His Kings roster has one roster goalie, who is in his first season, and two affiliated puckstoppers who are also rookies. Throw in a defence corps that is mostly rookies and Morry has a group of guys who will need to adjust to the pace and speed of the game at the AAA level.

He has seen his team make strides to be competitive with two of the teams — the Central Ice Pak and TriPen Ice — since the season started so when he sees improvement he can only stay focused on helping his players develop their individual skillset and get caught up to the speed the game is played at.

He has a good group of guys who work hard and haven’t shown any signs of wanting to throw in the towel so he’s going to remain positive knowing every player will be better off because of the experience at the end of the day.

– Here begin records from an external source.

-- ==== Sys2Proof/Certificates/Slice0/Obligations.lean ====
section
/-! DEFINITION. The statements for the provers. Each docstring names what of the spec it formalises, and
says so where a clause is the spec's own inference or decision, or the model's choice (a log entry). -/

open Sys2Proof Sys2Proof.Machine

/-! ## Encoding -/

/-- The command words written out from the opcode map decode to PAD and PADMSG (30_encoding.md section 1;
the bit values are the spec's decision D3, the byte that carries the word is the model's, log 7). -/
def Obligations.CommandWordsDecodeAsWritten : Prop :=
  decodeOp 0#1 = .pad ∧ decodeOp 1#1 = .padmsg ∧
  (∀ rest, decode (0x00#8 :: rest) = .ok (.pad, rest)) ∧
  (∀ rest, decode (0x01#8 :: rest) = .ok (.padmsg, rest)) ∧
  decodeTableWord 8 0 = some .pad ∧ decodeTableWord 8 1 = some .padmsg

/-- Every 1-bit command word is claimed by exactly one row of the opcode map, and the decoder gives that
row's instruction; a stored word with a bit beyond `OP` is rejected by name (30_encoding.md section 4,
the spec's inference from the encoding; the carrier byte is the model's, log 7). -/
def Obligations.EveryCommandWordIsExactlyOneOperation : Prop :=
  (∀ w : OpWord, (opcodeMap.filter (·.claims w)).map (·.instr) = [decodeOp w]) ∧
  (∀ (b : Byte) (rest : List Byte), b.toNat < 2 →
    decode (b :: rest) = .ok (decodeOp (b.setWidth 1), rest)) ∧
  (∀ (b : Byte) (rest : List Byte), 2 ≤ b.toNat → decode (b :: rest) = .error .bitsBeyondOp) ∧
  decode [] = .error .noCommandWord

/-- Decoding and encoding are inverse in both directions, with anything after the command word
(30_encoding.md sections 1 and 6; carrier byte: log 7). -/
def Obligations.DecodeAndEncodeAgree : Prop :=
  (∀ i : Instr, i.wf = true → decodeOp (encodeOp i) = i) ∧
  (∀ w : OpWord, encodeOp (decodeOp w) = w) ∧
  (∀ (i : Instr) (rest : List Byte), i.wf = true → decode (encode i ++ rest) = .ok (i, rest)) ∧
  (∀ (bytes : List Byte) (i : Instr) (rest : List Byte),
    decode bytes = .ok (i, rest) → bytes = encode i ++ rest)

/-- The two parts of a response are well-formed exactly when they encode a response, and decode back to
it; OK is status 0 with `OUT`, OVERFLOW is status 1 without (30_encoding.md section 3, decision D4). -/
def Obligations.ResponsePartsRoundTrip : Prop :=
  (∀ r : Response, decodeResponse (encodeResponse r) = some r) ∧
  (∀ raw : RawResponse, raw.wf = true ↔ ∃ r, encodeResponse r = raw) ∧
  (∀ (raw : RawResponse) (r : Response), decodeResponse raw = some r → encodeResponse r = raw) ∧
  (∀ out, encodeResponse (.ok out) = ⟨0#1, some out⟩) ∧ encodeResponse .overflow = ⟨1#1, none⟩

/-- The names of the assembler notation: the two mnemonics, the two source names as aliases, and
`hash_bytes` none of them (30_encoding.md section 5; the notation is decision D16). -/
def Obligations.NamesOfTheNotation : Prop :=
  (∀ i : Instr, instrOfName (mnemonic i) = some i) ∧
  instrOfName "compute_padding" = some .pad ∧
  instrOfName "compute_padded_message" = some .padmsg ∧
  instrOfName "hash_bytes" = none

/-- What the five operand literals stand for: a hex list, a byte-string literal and `xx*n` one input each,
`len=n` every input of `n` bytes, `++` every concatenation (30_encoding.md section 5; the notation is
decision D16). That a character of a byte-string literal is the byte of its ASCII code, and that a literal
with any other character stands for no input, is PRESUMED (log 13; K2 gives `b"abc"` as `61 62 63`). -/
def Obligations.OperandLiteralsDenote : Prop :=
  (∀ bytes x, denotes (.hex bytes) x = true ↔ x = bytes) ∧
  (∀ chars x, denotes (.str chars) x = true ↔
    (∀ c ∈ chars, c.toNat < 128) ∧ x = chars.map fun c => BitVec.ofNat 8 c.toNat) ∧
  denotes (.str ['a', 'b', 'c']) [0x61#8, 0x62#8, 0x63#8] = true ∧
  (∀ b n x, denotes (.copies b n) x = true ↔ x.length = n ∧ ∀ y ∈ x, y = b) ∧
  (∀ n x, denotes (.anyOfLength n) x = true ↔ x.length = n) ∧
  (∀ l m x, denotes (.cat l m) x = true ↔
    ∃ y z, x = y ++ z ∧ denotes l y = true ∧ denotes m z = true)

/-! ## The step and runs -/

/-- A step takes the oldest pending command, puts its operand into `IN`, runs `exec` of the instruction
that its command word decodes to, hands the response to the command's requester and leaves CORE idle (20_memory.md section 4, decision D1; idleness:
10_state.md section 1, 70_reset_and_hazards.md section 4). The model's choices here: the split of a step
into taking, `exec` and retiring (log 1), the pending list and the requester tag (log 2), and that idle
means no working value, `IDX` 0 and empty `IN` and `OUT`, from any state (log 4). -/
def Obligations.StepRunsTheDecodedCommand : Prop :=
  ∀ (s : State) (c : Command) (cs : List Command), s.commands = c :: cs →
    ∃ t, exec (decodeOp c.op) { s with commands := cs, mem := { s.mem with inp := c.input } } = .next t ∧
      ∃ u, step s = .next u ∧ u.Idle ∧ u.commands = t.commands ∧
        ∀ r, t.rsp = some r → u.delivered = t.delivered ++ [⟨c.requester, r⟩]

/-- With no command pending a step changes nothing. The model's choice (log 3): the spec says only that
CORE is idle between operations (60_exceptions.md section 5). -/
def Obligations.StepWithoutCommandChangesNothing : Prop :=
  ∀ s : State, s.commands = [] → step s = .next s

/-- One step answers the oldest command with the result that is a function of its `OP` and `IN` alone,
and leaves the empty state behind: from an idle CORE nothing else changes (10_state.md section 1 with
43_operations.md section 2; 70_reset_and_hazards.md section 4, decision D23). The model's choices here:
that the oldest pending command is the one answered and that its response is added last with its
requester's number (log 2), and that idle means no working value, `IDX` 0 and empty `IN` and `OUT`, from any
state (log 4). -/
def Obligations.StepAnswersTheOldestCommandAndNothingElse : Prop :=
  (∀ (s : State) (c : Command) (cs : List Command), s.commands = c :: cs →
    ∃ t, step s = .next t ∧ t.Idle ∧ t.commands = cs ∧
      t.delivered = s.delivered ++ [⟨c.requester, answer (decodeOp c.op) c.input⟩]) ∧
  (∀ (s : State) (c : Command) (cs : List Command), s.Idle → s.commands = c :: cs →
    step s = .next { s with
      commands := cs
      delivered := s.delivered ++ [⟨c.requester, answer (decodeOp c.op) c.input⟩] })

/-- From every state, as many steps as there are pending commands answer each of them, in order, with the
result of its own `OP` and `IN`, and leave CORE idle: the machine refines the pure function
(20_memory.md section 6; 43_operations.md section 2; the spec's inference from statelessness). The model's
choices here: the order of the pending list and the requester tag (log 2), and that idle means no working
value, `IDX` 0 and empty `IN` and `OUT`, from any state (log 4). -/
def Obligations.RunAnswersEveryPendingCommand : Prop :=
  ∀ s : State, ∃ t : State, Host.Core.run core s.commands.length s = .next t ∧
    t.commands = [] ∧
    t.delivered = s.delivered ++
      s.commands.map (fun c => (⟨c.requester, answer (decodeOp c.op) c.input⟩ : Delivery)) ∧
    (s.commands ≠ [] → t.Idle)

/-- What a requester gets does not depend on the others: two states in which a requester has the same
pending commands and has been given the same responses, whatever the other requesters issued and however
the commands interleave, give it the same responses (20_memory.md section 6; 60_exceptions.md section 5,
decision D15; the requester tag is the model's, log 2). -/
def Obligations.OtherRequestersAreInvisible : Prop :=
  ∀ (r : Nat) (s s' t t' : State), s.pendingOf r = s'.pendingOf r →
    s.deliveredTo r = s'.deliveredTo r →
    Host.Core.run core s.commands.length s = .next t →
    Host.Core.run core s'.commands.length s' = .next t' →
    t.deliveredTo r = t'.deliveredTo r

/-- The machine never stops: no fault, no refusal (43_operations.md section 2 and 60_exceptions.md
section 1, the spec's inference that there is no third outcome). That Overflow is a next state and not a
stop is the model's inference (log 5, DEDUCED), and that a step with no command pending answers a next state
is its choice (log 3). -/
def Obligations.EveryStepAnswersANextState : Prop :=
  ∀ s : State, ∃ t, step s = .next t

/-- Every step keeps the machine safe: idle between operations, and every response handed out whole
(10_state.md section 1; 42_byte_sequence_formatter.md, "never partially"; 70_reset_and_hazards.md
section 4). That idle means no working value, `IDX` 0 and empty `IN` and `OUT` is the model's choice
(log 4). -/
def Obligations.StepsKeepTheMachineSafe : Prop :=
  ∀ s t : State, s.Safe → step s = .next t → t.Safe

/-- The state after reset is safe: CORE is idle and has handed out nothing (70_reset_and_hazards.md
section 1, decision D10). That no working value has a value there, and that `IDX` is 0, is the model's
choice (log 4). -/
def Obligations.ResetIsSafeAndIdle : Prop :=
  State.reset.Safe ∧ State.reset.commands = [] ∧ State.reset.delivered = []

/-- The form of memory (`IDX` is the number of bytes in `OUT`) holds after every instruction, from any
state at all, and every step keeps it (10_state.md section 3, decision D9). The form itself is the model's
choice (log 9); that it holds after Overflow, with `IDX` 0 and `OUT` empty, is its reading (log 6, DEDUCED),
and after a step, with the same values, its choice (log 4). -/
def Obligations.MemoryFormHoldsAfterEveryOperation : Prop :=
  (∀ (i : Instr) (s : State), ∃ t, exec i s = .next t ∧ t.mem.wf) ∧
  (∀ s t : State, s.mem.wf → step s = .next t → t.mem.wf)

/-- The first operation after reset gives the same response as the same command at any later time, from
any state (70_reset_and_hazards.md section 2, decision D22). -/
def Obligations.FirstOperationNeedsNoWarmUp : Prop :=
  ∀ (s : State) (c : Command) (cs : List Command), s.commands = c :: cs →
    ∃ t u, step { State.reset with commands := [c] } = .next t ∧ step s = .next u ∧
      t.delivered.getLast? = u.delivered.getLast? ∧ t.delivered.length = 1

/-! ## The two instructions -/

/-- R120, whole. PAD completes on every input; below `2^61` bytes with every working value the pseudocode
writes and the suffix as response, at or above with Overflow and no byte; corner cases: 64 bytes for the
empty input, 9 for `L mod 64 = 55`, 72 for `L mod 64 = 56`, and for `L = 2^61 - 1` 65 bytes ending
`FF FF FF FF FF FF FF F8`. The response depends on `L` alone. -/
def Obligations.PadGivesTheSuffixOrOverflow : Prop :=
  ∀ (s : State) (L F : Nat) (sfx : List Byte), s.mem.inp.length = L →
    F = ((448 - (((L * 8 + 8) % 512 : Nat) : Int)) % 512).toNat →
    sfx = [0x80#8] ++ List.replicate (F / 8) 0x00#8 ++ be64 (BitVec.ofNat 64 (L * 8)) →
    (L < 2 ^ 61 →
      (exec .pad s = .next { s with
        mem := { inp := s.mem.inp, out := sfx, idx := sfx.length }
        len := some L, ovf := some false, bl := some (BitVec.ofNat 64 (L * 8))
        tam := some (L * 8 + 8), fbits := some (BitVec.ofNat 9 F), fbytes := some (BitVec.ofNat 6 (F / 8))
        padlen := some (BitVec.ofNat 7 (F / 8 + 9)), outLen := some (F / 8 + 9)
        rsp := some (.ok sfx) }) ∧
      sfx.length = F / 8 + 9 ∧
      (L = 0 → sfx.length = 64) ∧ (L % 64 = 55 → sfx.length = 9) ∧ (L % 64 = 56 → sfx.length = 72) ∧
      9 ≤ sfx.length ∧ sfx.length ≤ 72 ∧
      (L = 2 ^ 61 - 1 → sfx.length = 65 ∧
        sfx.drop 57 = [0xFF#8, 0xFF#8, 0xFF#8, 0xFF#8, 0xFF#8, 0xFF#8, 0xFF#8, 0xF8#8])) ∧
    (2 ^ 61 ≤ L →
      ∃ t, exec .pad s = .next t ∧ t.ovf = some true ∧ t.rsp = some .overflow ∧ t.mem.out = [])

/-- PADMSG completes on every input: below `2^61` bytes with every working value its pseudocode writes
and the input followed by the suffix as response, at or above with Overflow and no byte, not even of the
input (43_operations.md section 1, the pseudocode and corner cases of `PADMSG`). -/
def Obligations.PadmsgGivesTheInputAndTheSuffixOrOverflow : Prop :=
  ∀ (s : State) (L F : Nat) (m : List Byte), s.mem.inp.length = L →
    F = ((448 - (((L * 8 + 8) % 512 : Nat) : Int)) % 512).toNat →
    m = s.mem.inp ++ [0x80#8] ++ List.replicate (F / 8) 0x00#8 ++ be64 (BitVec.ofNat 64 (L * 8)) →
    (L < 2 ^ 61 →
      (exec .padmsg s = .next { s with
        mem := { inp := s.mem.inp, out := m, idx := m.length }
        len := some L, ovf := some false, bl := some (BitVec.ofNat 64 (L * 8))
        tam := some (L * 8 + 8), fbits := some (BitVec.ofNat 9 F), fbytes := some (BitVec.ofNat 6 (F / 8))
        padlen := some (BitVec.ofNat 7 (F / 8 + 9)), outLen := some (L + (F / 8 + 9))
        rsp := some (.ok m) }) ∧
      m.length = L + F / 8 + 9 ∧ m.length % 64 = 0 ∧
      (L = 0 → m.length = 64 ∧ ∃ p, exec .pad s = .next p ∧ p.rsp = some (.ok m)) ∧
      (L = 55 → m.length = 64) ∧ (L = 56 → m.length = 128)) ∧
    (2 ^ 61 ≤ L →
      ∃ t, exec .padmsg s = .next t ∧ t.ovf = some true ∧ t.rsp = some .overflow ∧ t.mem.out = [])

/-- Taking Overflow, both instructions: `L` and `OVF` are written, no other working value has a value,
`OUT` has no byte, the response is OVERFLOW, and nothing else of the state changes (60_exceptions.md
section 1, decisions D4, D5, D6). That `IDX` is 0 then is the model's reading (log 6). -/
def Obligations.OverflowIsTakenAsTheSpecSays : Prop :=
  ∀ (i : Instr) (s : State), 2 ^ 61 ≤ s.mem.inp.length →
    exec i s = .next { s with
      mem := { inp := s.mem.inp, out := [], idx := 0 }
      len := some s.mem.inp.length, ovf := some true
      bl := none, tam := none, fbits := none, fbytes := none, padlen := none, outLen := none
      rsp := some .overflow }

/-- R140: Overflow is the only exception, and its condition is exactly `L >= 2^61`, equivalently
`L * 8 >= 2^64`, equivalently `OVF = 1`; `2^61 - 1` does not raise it and `2^61` does. -/
def Obligations.OverflowExactlyFromTwoToTheSixtyOne : Prop :=
  ∀ (i : Instr) (s : State), ∃ t r, exec i s = .next t ∧ t.rsp = some r ∧
    (r = .overflow ↔ 2 ^ 61 ≤ s.mem.inp.length) ∧
    (r = .overflow ↔ 2 ^ 64 ≤ s.mem.inp.length * 8) ∧
    (r = .overflow ↔ t.ovf = some true) ∧
    (r ≠ .overflow → ∃ out, r = .ok out) ∧
    (s.mem.inp.length = 2305843009213693951 → r ≠ .overflow) ∧
    (s.mem.inp.length = 2305843009213693952 → r = .overflow)

/-- The status bit that the requester sees: 0 with the whole output, 1 without any (30_encoding.md
section 3 and 60_exceptions.md section 1, decision D4). -/
def Obligations.StatusBitTellsTheOutcome : Prop :=
  ∀ (i : Instr) (s : State), ∃ t r, exec i s = .next t ∧ t.rsp = some r ∧
    (s.mem.inp.length < 2 ^ 61 → encodeResponse r = ⟨0#1, some t.mem.out⟩ ∧ t.outLen = some t.mem.out.length) ∧
    (2 ^ 61 ≤ s.mem.inp.length → encodeResponse r = ⟨1#1, none⟩)

/-- R144: an OK response never carries a length field that stands for anything but the true bit length,
in particular not the product modulo `2^64`. -/
def Obligations.OkNeverCarriesATruncatedLength : Prop :=
  ∀ (i : Instr) (s : State), ∃ t, exec i s = .next t ∧
    ∀ out, t.rsp = some (.ok out) →
      beValue (out.drop (out.length - 8)) = s.mem.inp.length * 8 ∧
      beValue (out.drop (out.length - 8)) < 2 ^ 64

There are a number of players who many people believe could have helped the team if they decided to attend the tryouts and Morry isn’t lost on that fact.

He doesn’t knock on doors or ask questions about why somebody isn’t interested in playing. He knows some parents feel they can’t afford the program or have time for it, and then there are some players who just don’t to play, but his focus is on working with the ones who wanted to play.

But, he is quick to point out he would be kidding himself and others to think the Kings could compete with the top two teams in the league without having the best players on the west coast available to him and that’s by no means a show of disrespect for the great group of guys who work hard every time they show up to the rink.

“We’re closing the gap, but the reality is to be at the table with those guys we need the top-end players on the west coast to come try out and even then you’ve got to play to your best all the time,” he said.